Word for word, restate the entries below from their first line through the line that contains "R649); reads and".

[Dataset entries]
^^^^^^^^
-- ==== Sys2Proof/Machine/RegRead.lean ====
section
/-! DEFINITION. What a register reads as: its stored word, or what it shows of the state (R104, R174, R203, R240, R278, R311,
R332, R373, R399, R430, R433, R465, R468, R507, R549, R552, R576, R578, R580, R604, R607, R609, R631, R649); reads and
writes of 64-bit halves (R13), and writes that act (R105, R509). -/

namespace Sys2Proof.Machine

/-- The identity word of a block (R649). -/
def idWord (b : Nat) : Nat := fld b 16 12 + fld 1 8 8 + (if b = 0x090 ∨ b = 0x0A0 then stackGiB % 256 else 0)

/-! ## Blocks of the die. Each function answers the whole register that stands at an offset, low word first; i is the index of
its selection register. none: the register reads as stored. -/

def DieState.readGlb (D : DieState) (off : Nat) : Option Nat :=
  if off = GLB_STATUS then some (fld (b2n (D.boot.stage == 7)) 0 1 + fld (b2n (D.boot.stage == 7 && D.d2d.links % 16 != 15)) 1 1)
  else if off = GLB_PART then
    some (fld Config.partVariant.val 0 4 + fld stackGiB 4 8 + fld (b2n sPart) 12 1 + fld Config.stepping 16 8)
  else if off = GLB_SERIAL then some (Config.packageSerial % 2 ^ 64)
  else if off = GLB_BASE_MAC then some (Config.baseMac % 2 ^ 48)
  else if off = GLB_DIE then some (fld D.num 0 2 + fld D.boot.ready 4 4 + fld D.boot.lost 8 4)
  else if off = GLB_BOOT then some (fld D.boot.stage 0 4 + fld D.boot.error 8 8 + fld D.boot.slot 16 1)
  else if off = GLB_TIME then some (D.now % 2 ^ 64)
  else if off = GLB_PKEY then some (leNat (toBE 48 Config.packageKeyX ++ toBE 48 Config.packageKeyY))
  else none

/-- The group an island belongs to; none: its clock is fixed (R582). -/
def islandGroup (i : Nat) : Option Nat := (List.range 8).find? (fun g => (groupIslands g).contains i)

/-- Is an island's clock stopped by a power-down? -/
def DieState.islandStopped (D : DieState) (i : Nat) : Bool :=
  if 3 ≤ i ∧ i < 19 then !(D.core (i - 3)).powered else if 19 ≤ i ∧ i < 23 then !(D.cluster (i - 19)).powered else false

def DieState.readClk (D : DieState) (i off : Nat) : Option Nat :=
  let k := D.clk
  if off = CLK_STATUS then some (fld (b2n !k.changes.isEmpty) 0 1 + fld (b2n k.osc) 1 1)
  else if off = CLK_REF then some (fld (b2n k.refA) 0 1 + fld (b2n k.refB) 1 1 + fld (b2n k.selB) 2 1 + fld (b2n k.refEth) 3 1)
  else if off = CLK_OSC_DIFF then some (wrapN 32 k.oscPpm)
  else if off = CLK_ISL_FREQ then some (D.freeNat % 2 ^ 32)
  else if off = CLK_ISL_STATE then
    let point := match islandGroup i with | some g => D.runPoint g | none => 0
    let capped := match islandGroup i with | some g => g < 4 && D.wantPoint g < D.setPoint g | none => false
    some (fld point 0 2 + fld (b2n (k.bridge.contains i)) 2 1 + fld (b2n (D.islandStopped i)) 3 1 + fld (b2n capped) 4 1)
  else none

/-- Highest reading of a monitored temperature, with its valid bit: one was valid within the last 3 ms (R403). -/
def TempState.word (t : TempState) (now : Nat) : Nat :=
  fld (t.value.getD 0) 0 8 + fld (b2n (t.value.isSome && decide (now < t.lastValid + 3000000))) 8 1

def DieState.readPwr (D : DieState) (i off : Nat) : Option Nat :=
  let p := D.pwr
  let rail := tabGet {} p.rails i
  if off = PWR_STATUS then
    some (fld (b2n p.die.warm) 0 1 + fld (b2n p.die.critical) 1 1 + fld (b2n (p.rails.any (fun e => e.2.warning))) 2 1
      + fld (b2n !p.changes.isEmpty) 3 1)
  else if off = PWR_DOMAIN then some D.pwrDomain
  else if off = PWR_OP then some D.pwrOp
  else if off = PWR_CAP then some D.cap
  else if off = PWR_RAIL_MV then some (rail.mv % 2 ^ 32)
  else if off = PWR_RAIL_MA then some (if i < 16 then rail.ma % 2 ^ 32 else 0)
  else if off = PWR_RAIL_STATE then
    some (fld (if i < 20 then D.nominal i else 0) 0 16 + fld (b2n rail.warning) 16 1 + fld (b2n rail.fault) 17 1)
  else if off = PWR_TEMP then some (p.die.word D.now)
  else if off = PWR_OPT_TEMP then
    some ((if i = 0 then p.opt0 else p.opt1).word D.now + fld D.tempThresh.2.2.1 16 8 + fld D.tempThresh.2.2.2 24 8)
  else none

/-- The record that a requester selects, as it may read it: outcome, and the record (R624). -/
def DieState.readRecord (D : DieState) (r : Req) : Nat × List Byte :=
  let seq := D.sel r.id B_EVL EVL_READ_SEQ
  if seq < D.log.oldest then (1, [])
  else match D.log.ring.find? (fun e => e.seq == seq) with
    | none => (2, [])
    | some e =>
      let own := match e.ev.inst with | some i => i != 0 && i == r.inst | none => false
      if 1 ≤ D.roleOf r || own then (0, e.bytes D.num) else (3, [])

def DieState.readEvl (D : DieState) (r : Req) (off : Nat) : Option Nat :=
  let l := D.log
  if off = EVL_STATUS then
    some (fld (b2n l.isLost) 0 1 + fld (b2n l.fail0) 1 1 + fld (b2n l.fail1) 2 1 + fld (b2n l.flushing.isSome) 3 1
      + fld (b2n !D.flashReach) 4 1 + fld (bitMask (l.injections.map (·.1))) 5 4)
  else if off = EVL_NEXT_SEQ then some (l.nextSeq % 2 ^ 32)
  else if off = EVL_OLDEST_SEQ then some (l.oldest % 2 ^ 32)
  else if off = EVL_FLUSHED_SEQ then some (l.flushedSeq % 2 ^ 32)
  else if off = EVL_INTAKE then some (fld l.intake.length 0 6 + fld l.intakeMax 8 6)
  else if off = EVL_READ_STATUS then some (D.readRecord r).1
  else if off = EVL_READ_DATA then some (leNat (D.readRecord r).2)
  else none

def DieState.readSaf (D : DieState) (off : Nat) : Option Nat :=
  let x := D.saf
  if off = SAF_STATUS then
    some (fld (b2n x.running) 0 1 + fld (b2n D.netOn) 1 1 + fld (b2n x.restarting) 2 1 + fld (b2n x.latched) 3 1
      + fld (b2n D.ptp.locked) 4 1)
  else if off = SAF_MODE then some (fld D.safMode 0 2 + fld (b2n x.network) 2 1 + fld x.clean 3 2)
  else if off = SAF_DOUBT_ACTIVE then some (x.active % 2 ^ 32)
  else if off = SAF_MSG_SEQ then some (x.lastSeq % 2 ^ 32)
  else if off = SAF_HEALTH then some (x.health % 2 ^ 32)
  else if off = SAF_PROOF_STATUS then
    some (match x.proof with
      | some p => (if p.frame = D.stp.frame then fld p.matched 0 4 + fld p.failed 4 4 + fld (b2n p.late) 9 1 else 0)
          + fld (b2n p.running.isSome) 8 1
      | none => 0)
  else if off = SAF_SDO_STATE then some D.sdoState
  else if off = SAF_SERVICE_LEFT then
    some (match x.service with | some t => ceilDiv (t - D.now) 1000000000 | none => 0)
  else if off = SAF_CLAIM then some (b2n sPart)
  else none

def DieState.readFoe (D : DieState) (i off : Nat) : Option Nat :=
  let z := D.zoneState i
  let zs := D.foeZones.map (·.2)
  if off = FOE_STATUS then
    some (fld (b2n !D.foe.block.isEmpty) 0 1 + fld (b2n D.foe.evaluating.isSome) 1 1
      + fld (b2n (decide (D.now < D.foe.clearEnd))) 2 1 + fld (b2n D.foe.plane) 3 1)
  else if off = FOE_ZONE_STATE then
    some (fld z.count 0 16 + fld (b2n z.occupied) 16 1 + fld (b2n z.raw) 17 1 + fld (b2n z.blind) 18 1 + fld z.run 19 3
      + fld z.clear 24 8)
  else if off = FOE_OCC then some (leNat (packBits (fun z => D.foeZones.any (fun e => e.1 == z) && (D.zoneState z).occupied)))
  else if off = FOE_BLIND then some (leNat (packBits (fun z => D.foeZones.any (fun e => e.1 == z) && (D.zoneState z).blind)))
  else if off = FOE_SPANS then some (sumN (zs.map (zoneSpans D.foe.block)))
  else if off = FOE_ZONE_CELLS then some (sumN (zs.map (fun z => (zoneCells D.foe.block z).length)))
  else none

/-- i: the stream of STP_STREAM_SEL. -/
def DieState.readStp (D : DieState) (i off : Nat) : Option Nat :=
  let used := (List.range 6).map D.intakeUsed
  if off = STP_STATUS then
    some (fld (b2n (bit (D.reg B_STP STP_CTRL) 0 && stpTablesOk D.stp.active)) 0 1 + fld (b2n D.stp.replay) 1 1
      + fld (b2n D.ptp.locked) 2 1 + fld (b2n (intakeRoom 5 ≤ D.intakeUsed 5)) 3 1 + fld (b2n (4096 ≤ D.comb.waiting)) 4 1
      + fld ((enabledStreams D.stp.active).filter (fun i => (D.streamOf i).absent)).length 8 8)
  else if off = STP_TRIG_CRC then some trigCrc
  else if off = STP_FRAME_LEN_US then some (D.frameNs / 1000)
  else if off = STP_SLICE_LEN_US then some (D.sliceNs / 1000)
  else if off = STP_FRAME_NUM then some (D.stp.frame % 2 ^ 64)
  else if off = STP_SLICE_NUM then some D.sliceIndex
  else if off = STP_INTAKE_LEVEL then some (sumN used)
  else if off = STP_TBL_CTRL then some (fld (b2n D.stp.tblError) 2 1)
  else if off = STP_STREAM_WORDS then
    let x := D.streamOf i
    some ((List.range 3).foldl (fun v k => v + D.reg B_STP (STP_STREAM_WORDS + 4 * k) i * 2 ^ (32 * k)) 0
      + (fld (b2n x.present) 0 1 + fld (b2n x.absent) 1 1 + fld (b2n x.thin) 2 1) * 2 ^ 96)
  else none

def DieState.readFgr (D : DieState) (i off : Nat) : Option Nat :=
  let a := D.slotOf i false
  let b := D.slotOf i true
  let drains (x : TabSlot) : Nat := if x.state = 4 then x.notices.length else 0
  let f := D.fgr
  if off = FGR_STATUS then
    some (fld (b2n (!f.batches.isEmpty || !f.updates.isEmpty || !f.works.isEmpty || D.fgrCommands != 0)) 0 1
      + fld (b2n (f.shares.any (·.waiting))) 1 1 + fld (b2n (!f.works.isEmpty)) 2 1
      + fld (b2n (f.tables.any (fun t => t.2.a.state == 4 || t.2.b.state == 4))) 3 1 + fld D.fgrCommands 8 9)
  else if off = FGR_PREFETCH_BYTES then some D.prefetchArea
  else if off = FGR_TBL_STATE then
    let hot := (a.state == 3 && a.hotStaging) || (b.state == 3 && b.hotStaging)
    some (fld a.state 0 3 + fld b.state 4 3 + fld (b2n (D.serves i)) 7 1 + fld (b2n hot) 8 1
      + fld (min 1024 (drains a + drains b)) 16 11)
  else if off = FGR_TBL_VER_A then some (if a.state = 0 then 0 else a.version)
  else if off = FGR_TBL_VER_B then some (if b.state = 0 then 0 else b.version)
  else if off = FGR_TBL_INFLIGHT_A then some (D.inflight i false)
  else if off = FGR_TBL_INFLIGHT_B then some (D.inflight i true)
  else none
^^^^^^^^
RESULT OF THE TASK:
-- ==== Sys2Proof/Machine/RegRead.lean ====
section
/-! DEFINITION. What a register reads as: its stored word, or what it shows of the state (R104, R174, R203, R240, R278, R311,
R332, R373, R399, R430, R433, R465, R468, R507, R549, R552, R576, R578, R580, R604, R607, R609, R631, R649); reads and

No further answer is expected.